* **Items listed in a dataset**
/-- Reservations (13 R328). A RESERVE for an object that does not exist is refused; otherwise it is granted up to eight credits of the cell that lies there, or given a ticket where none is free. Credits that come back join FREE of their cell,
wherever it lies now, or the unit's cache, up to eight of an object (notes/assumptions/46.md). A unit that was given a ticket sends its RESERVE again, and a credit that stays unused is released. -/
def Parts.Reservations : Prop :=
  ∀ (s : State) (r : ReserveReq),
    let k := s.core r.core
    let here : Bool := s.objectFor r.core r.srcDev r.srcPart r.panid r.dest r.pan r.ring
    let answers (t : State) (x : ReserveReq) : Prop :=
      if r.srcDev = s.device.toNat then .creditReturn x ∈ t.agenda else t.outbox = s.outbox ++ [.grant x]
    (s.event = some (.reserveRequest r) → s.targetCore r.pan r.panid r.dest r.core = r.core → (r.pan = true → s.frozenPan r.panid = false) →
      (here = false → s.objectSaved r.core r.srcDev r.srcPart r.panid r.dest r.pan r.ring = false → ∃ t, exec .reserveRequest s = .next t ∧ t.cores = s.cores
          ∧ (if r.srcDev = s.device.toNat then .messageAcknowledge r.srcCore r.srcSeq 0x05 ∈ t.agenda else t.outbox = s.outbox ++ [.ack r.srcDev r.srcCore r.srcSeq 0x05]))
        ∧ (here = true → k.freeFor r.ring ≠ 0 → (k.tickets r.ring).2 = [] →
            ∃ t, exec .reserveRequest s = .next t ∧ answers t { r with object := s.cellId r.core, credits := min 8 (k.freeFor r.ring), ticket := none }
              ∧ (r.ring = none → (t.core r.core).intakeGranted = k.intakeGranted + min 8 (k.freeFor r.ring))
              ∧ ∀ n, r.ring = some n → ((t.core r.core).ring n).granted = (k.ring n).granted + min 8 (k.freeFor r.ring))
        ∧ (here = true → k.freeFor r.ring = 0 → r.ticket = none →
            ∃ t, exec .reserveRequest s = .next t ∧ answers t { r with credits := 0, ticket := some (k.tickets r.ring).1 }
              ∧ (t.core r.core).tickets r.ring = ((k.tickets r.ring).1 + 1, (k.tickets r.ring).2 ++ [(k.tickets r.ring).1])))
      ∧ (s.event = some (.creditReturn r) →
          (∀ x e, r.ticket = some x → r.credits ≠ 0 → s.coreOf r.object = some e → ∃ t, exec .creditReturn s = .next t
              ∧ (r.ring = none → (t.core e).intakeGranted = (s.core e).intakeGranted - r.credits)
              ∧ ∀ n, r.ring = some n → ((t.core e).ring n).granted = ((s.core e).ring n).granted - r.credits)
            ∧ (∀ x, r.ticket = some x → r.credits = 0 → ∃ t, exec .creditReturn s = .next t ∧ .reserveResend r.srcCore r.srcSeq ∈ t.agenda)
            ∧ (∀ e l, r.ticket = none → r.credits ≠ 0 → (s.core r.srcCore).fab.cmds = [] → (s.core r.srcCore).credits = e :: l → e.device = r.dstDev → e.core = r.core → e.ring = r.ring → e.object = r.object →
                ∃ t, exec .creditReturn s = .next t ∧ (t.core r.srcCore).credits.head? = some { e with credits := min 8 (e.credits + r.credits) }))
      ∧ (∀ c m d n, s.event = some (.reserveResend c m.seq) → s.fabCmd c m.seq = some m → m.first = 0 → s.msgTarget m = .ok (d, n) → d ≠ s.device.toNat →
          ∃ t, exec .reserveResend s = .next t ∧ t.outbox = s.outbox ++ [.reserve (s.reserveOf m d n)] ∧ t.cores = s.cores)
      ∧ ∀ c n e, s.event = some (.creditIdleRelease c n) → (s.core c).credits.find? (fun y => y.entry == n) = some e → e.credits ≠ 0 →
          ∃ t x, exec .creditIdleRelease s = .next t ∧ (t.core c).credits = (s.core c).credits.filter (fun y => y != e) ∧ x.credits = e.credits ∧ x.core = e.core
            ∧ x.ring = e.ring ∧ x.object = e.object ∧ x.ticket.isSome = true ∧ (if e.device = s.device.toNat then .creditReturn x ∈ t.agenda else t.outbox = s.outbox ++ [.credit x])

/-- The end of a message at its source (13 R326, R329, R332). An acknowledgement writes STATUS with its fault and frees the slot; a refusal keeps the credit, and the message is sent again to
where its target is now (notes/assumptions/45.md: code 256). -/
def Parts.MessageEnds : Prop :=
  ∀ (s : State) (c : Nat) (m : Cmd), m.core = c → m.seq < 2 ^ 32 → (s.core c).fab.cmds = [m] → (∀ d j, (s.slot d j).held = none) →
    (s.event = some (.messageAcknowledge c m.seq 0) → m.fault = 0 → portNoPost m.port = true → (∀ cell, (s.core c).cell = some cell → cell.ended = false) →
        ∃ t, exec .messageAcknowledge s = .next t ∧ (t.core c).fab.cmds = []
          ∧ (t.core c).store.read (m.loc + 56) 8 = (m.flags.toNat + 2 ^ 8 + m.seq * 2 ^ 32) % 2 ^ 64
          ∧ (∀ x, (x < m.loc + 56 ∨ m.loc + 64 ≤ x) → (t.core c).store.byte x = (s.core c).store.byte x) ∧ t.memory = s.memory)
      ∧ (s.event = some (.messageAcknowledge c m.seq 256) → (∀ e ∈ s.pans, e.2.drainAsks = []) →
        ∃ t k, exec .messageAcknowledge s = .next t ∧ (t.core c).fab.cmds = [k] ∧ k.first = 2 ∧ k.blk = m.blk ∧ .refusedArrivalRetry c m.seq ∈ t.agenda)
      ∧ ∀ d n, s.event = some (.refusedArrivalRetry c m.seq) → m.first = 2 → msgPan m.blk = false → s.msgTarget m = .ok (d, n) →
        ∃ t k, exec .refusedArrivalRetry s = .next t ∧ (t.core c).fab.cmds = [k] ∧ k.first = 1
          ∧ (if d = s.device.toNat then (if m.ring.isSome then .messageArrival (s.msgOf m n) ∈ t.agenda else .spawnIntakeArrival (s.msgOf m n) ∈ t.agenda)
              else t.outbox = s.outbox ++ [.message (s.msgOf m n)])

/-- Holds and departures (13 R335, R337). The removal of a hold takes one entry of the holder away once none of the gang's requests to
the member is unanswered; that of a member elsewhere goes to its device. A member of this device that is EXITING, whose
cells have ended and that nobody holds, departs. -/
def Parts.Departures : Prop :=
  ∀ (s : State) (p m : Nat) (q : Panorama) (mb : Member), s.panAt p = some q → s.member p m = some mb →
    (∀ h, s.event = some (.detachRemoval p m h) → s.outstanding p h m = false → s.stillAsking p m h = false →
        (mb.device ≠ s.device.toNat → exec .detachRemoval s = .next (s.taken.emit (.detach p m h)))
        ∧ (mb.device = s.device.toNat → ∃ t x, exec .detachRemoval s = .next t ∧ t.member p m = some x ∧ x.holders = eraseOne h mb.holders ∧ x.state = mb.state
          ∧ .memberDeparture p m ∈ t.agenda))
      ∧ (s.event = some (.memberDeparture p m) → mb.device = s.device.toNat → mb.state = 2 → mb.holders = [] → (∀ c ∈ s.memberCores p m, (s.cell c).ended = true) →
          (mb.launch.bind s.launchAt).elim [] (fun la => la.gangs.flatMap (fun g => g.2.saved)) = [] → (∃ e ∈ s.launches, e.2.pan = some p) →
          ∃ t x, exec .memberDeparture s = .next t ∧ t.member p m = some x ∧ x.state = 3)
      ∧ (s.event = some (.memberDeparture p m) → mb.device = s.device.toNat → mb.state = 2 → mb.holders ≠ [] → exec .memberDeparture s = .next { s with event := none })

==

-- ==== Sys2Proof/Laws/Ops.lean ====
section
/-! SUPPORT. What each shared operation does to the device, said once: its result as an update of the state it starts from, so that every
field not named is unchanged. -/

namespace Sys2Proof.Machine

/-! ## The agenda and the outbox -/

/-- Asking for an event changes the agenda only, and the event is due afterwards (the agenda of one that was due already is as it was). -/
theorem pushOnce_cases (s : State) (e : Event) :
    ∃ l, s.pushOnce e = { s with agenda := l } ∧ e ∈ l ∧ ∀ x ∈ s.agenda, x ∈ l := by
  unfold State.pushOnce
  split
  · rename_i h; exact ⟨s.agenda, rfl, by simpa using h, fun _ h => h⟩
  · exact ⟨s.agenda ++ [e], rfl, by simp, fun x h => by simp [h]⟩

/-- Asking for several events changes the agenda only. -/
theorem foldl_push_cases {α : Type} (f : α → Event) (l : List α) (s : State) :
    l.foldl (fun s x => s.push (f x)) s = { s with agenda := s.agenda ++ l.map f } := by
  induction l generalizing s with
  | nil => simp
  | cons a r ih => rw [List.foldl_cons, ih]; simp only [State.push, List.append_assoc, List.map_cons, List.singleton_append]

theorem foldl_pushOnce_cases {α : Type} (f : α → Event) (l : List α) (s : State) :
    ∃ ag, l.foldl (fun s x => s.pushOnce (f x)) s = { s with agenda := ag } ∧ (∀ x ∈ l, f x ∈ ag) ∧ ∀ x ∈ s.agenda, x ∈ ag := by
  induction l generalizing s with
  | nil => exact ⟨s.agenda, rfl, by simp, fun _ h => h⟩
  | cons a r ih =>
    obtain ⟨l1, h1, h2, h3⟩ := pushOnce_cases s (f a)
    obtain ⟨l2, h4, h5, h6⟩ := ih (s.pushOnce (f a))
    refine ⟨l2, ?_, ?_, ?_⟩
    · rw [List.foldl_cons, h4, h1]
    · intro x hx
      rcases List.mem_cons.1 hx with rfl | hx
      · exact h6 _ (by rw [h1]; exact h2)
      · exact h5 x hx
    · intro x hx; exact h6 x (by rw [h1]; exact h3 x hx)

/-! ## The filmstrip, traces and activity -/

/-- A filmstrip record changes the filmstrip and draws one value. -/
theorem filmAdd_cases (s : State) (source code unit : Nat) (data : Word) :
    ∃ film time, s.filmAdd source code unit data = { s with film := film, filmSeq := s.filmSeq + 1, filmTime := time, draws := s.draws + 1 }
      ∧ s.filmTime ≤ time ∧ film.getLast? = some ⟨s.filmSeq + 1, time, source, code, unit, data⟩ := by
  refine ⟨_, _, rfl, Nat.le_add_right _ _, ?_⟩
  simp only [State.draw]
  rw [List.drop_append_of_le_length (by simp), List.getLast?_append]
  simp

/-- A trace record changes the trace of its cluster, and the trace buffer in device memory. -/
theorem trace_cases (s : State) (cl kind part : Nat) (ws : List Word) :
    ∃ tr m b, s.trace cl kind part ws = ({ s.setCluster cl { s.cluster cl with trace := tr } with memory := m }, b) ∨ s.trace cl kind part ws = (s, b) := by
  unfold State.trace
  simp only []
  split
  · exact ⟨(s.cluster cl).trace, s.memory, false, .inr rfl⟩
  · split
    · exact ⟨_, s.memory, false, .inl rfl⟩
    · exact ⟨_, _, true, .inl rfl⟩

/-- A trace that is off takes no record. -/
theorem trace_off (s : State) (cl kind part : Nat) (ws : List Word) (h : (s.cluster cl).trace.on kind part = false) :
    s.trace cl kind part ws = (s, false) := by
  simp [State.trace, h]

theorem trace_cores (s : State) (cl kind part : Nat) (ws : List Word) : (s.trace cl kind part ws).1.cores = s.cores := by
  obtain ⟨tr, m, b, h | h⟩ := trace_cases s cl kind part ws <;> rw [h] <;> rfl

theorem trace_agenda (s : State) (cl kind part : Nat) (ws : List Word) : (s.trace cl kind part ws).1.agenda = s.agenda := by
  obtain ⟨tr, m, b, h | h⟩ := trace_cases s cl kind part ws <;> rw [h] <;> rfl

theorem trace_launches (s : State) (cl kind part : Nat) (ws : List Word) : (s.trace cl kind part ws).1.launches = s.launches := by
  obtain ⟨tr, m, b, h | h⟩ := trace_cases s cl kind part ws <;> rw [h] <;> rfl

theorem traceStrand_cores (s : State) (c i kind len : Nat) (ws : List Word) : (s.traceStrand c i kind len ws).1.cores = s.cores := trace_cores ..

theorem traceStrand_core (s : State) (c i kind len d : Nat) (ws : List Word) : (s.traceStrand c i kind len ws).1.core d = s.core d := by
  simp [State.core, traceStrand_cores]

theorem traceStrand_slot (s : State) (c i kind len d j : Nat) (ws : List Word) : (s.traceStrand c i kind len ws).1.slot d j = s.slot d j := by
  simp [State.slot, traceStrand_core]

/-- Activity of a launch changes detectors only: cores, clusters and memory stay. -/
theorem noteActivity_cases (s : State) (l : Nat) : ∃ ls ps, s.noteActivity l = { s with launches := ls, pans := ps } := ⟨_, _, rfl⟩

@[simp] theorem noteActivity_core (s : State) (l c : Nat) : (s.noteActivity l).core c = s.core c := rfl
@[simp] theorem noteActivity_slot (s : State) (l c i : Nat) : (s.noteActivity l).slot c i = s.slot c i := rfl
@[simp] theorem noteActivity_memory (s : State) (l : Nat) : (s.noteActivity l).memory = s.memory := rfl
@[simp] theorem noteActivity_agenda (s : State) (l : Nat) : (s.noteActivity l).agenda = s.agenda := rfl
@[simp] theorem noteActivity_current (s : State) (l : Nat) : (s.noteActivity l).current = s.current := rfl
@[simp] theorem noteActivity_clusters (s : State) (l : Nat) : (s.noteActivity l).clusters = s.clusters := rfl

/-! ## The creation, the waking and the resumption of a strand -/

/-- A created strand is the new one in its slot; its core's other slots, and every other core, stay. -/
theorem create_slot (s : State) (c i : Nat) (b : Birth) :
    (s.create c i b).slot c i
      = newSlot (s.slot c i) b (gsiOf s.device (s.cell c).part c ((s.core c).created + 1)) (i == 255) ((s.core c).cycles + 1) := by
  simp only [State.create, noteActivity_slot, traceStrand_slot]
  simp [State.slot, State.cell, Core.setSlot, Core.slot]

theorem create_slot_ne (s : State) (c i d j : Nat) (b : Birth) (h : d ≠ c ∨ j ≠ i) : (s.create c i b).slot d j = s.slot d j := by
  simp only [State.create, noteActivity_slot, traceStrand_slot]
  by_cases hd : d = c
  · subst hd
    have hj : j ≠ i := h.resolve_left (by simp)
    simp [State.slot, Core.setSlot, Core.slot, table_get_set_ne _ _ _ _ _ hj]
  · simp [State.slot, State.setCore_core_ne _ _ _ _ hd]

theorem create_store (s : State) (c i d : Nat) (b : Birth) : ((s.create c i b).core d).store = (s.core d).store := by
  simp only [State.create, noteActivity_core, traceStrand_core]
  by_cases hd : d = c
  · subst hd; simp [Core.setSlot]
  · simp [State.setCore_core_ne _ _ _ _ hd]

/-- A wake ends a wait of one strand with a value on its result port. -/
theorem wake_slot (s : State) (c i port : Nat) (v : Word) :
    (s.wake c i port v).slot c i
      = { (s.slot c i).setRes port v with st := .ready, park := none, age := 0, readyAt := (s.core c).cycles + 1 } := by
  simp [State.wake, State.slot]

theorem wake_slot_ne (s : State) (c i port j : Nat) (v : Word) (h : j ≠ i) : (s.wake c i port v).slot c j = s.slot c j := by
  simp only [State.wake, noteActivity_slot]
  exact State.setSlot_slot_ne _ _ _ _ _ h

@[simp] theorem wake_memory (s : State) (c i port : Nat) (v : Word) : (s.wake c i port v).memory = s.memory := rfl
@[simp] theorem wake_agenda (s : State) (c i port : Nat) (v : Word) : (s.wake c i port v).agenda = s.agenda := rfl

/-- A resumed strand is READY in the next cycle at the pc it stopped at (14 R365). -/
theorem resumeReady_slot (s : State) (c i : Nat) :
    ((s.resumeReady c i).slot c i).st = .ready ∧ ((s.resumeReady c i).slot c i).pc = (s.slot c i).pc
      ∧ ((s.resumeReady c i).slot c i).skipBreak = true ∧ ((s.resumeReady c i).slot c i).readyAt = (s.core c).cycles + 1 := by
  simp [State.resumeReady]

* **What you need to do**
Above are the entries. Copy exactly the part that opens with the line containing "theorem create_slot_ne (s" and closes with the line containing "simp [State.resumeReady]", and no more.

* **Written reply**
theorem create_slot_ne (s : State) (c i d j : Nat) (b : Birth) (h : d ≠ c ∨ j ≠ i) : (s.create c i b).slot d j = s.slot d j := by
  simp only [State.create, noteActivity_slot, traceStrand_slot]
  by_cases hd : d = c
  · subst hd
    have hj : j ≠ i := h.resolve_left (by simp)
    simp [State.slot, Core.setSlot, Core.slot, table_get_set_ne _ _ _ _ _ hj]
  · simp [State.slot, State.setCore_core_ne _ _ _ _ hd]

theorem create_store (s : State) (c i d : Nat) (b : Birth) : ((s.create c i b).core d).store = (s.core d).store := by
  simp only [State.create, noteActivity_core, traceStrand_core]
  by_cases hd : d = c
  · subst hd; simp [Core.setSlot]
  · simp [State.setCore_core_ne _ _ _ _ hd]

/-- A wake ends a wait of one strand with a value on its result port. -/
theorem wake_slot (s : State) (c i port : Nat) (v : Word) :
    (s.wake c i port v).slot c i
      = { (s.slot c i).setRes port v with st := .ready, park := none, age := 0, readyAt := (s.core c).cycles + 1 } := by
  simp [State.wake, State.slot]

theorem wake_slot_ne (s : State) (c i port j : Nat) (v : Word) (h : j ≠ i) : (s.wake c i port v).slot c j = s.slot c j := by
  simp only [State.wake, noteActivity_slot]
  exact State.setSlot_slot_ne _ _ _ _ _ h

@[simp] theorem wake_memory (s : State) (c i port : Nat) (v : Word) : (s.wake c i port v).memory = s.memory := rfl
@[simp] theorem wake_agenda (s : State) (c i port : Nat) (v : Word) : (s.wake c i port v).agenda = s.agenda := rfl

/-- A resumed strand is READY in the next cycle at the pc it stopped at (14 R365). -/
theorem resumeReady_slot (s : State) (c i : Nat) :
    ((s.resumeReady c i).slot c i).st = .ready ∧ ((s.resumeReady c i).slot c i).pc = (s.slot c i).pc
      ∧ ((s.resumeReady c i).slot c i).skipBreak = true ∧ ((s.resumeReady c i).slot c i).readyAt = (s.core c).cycles + 1 := by
  simp [State.resumeReady]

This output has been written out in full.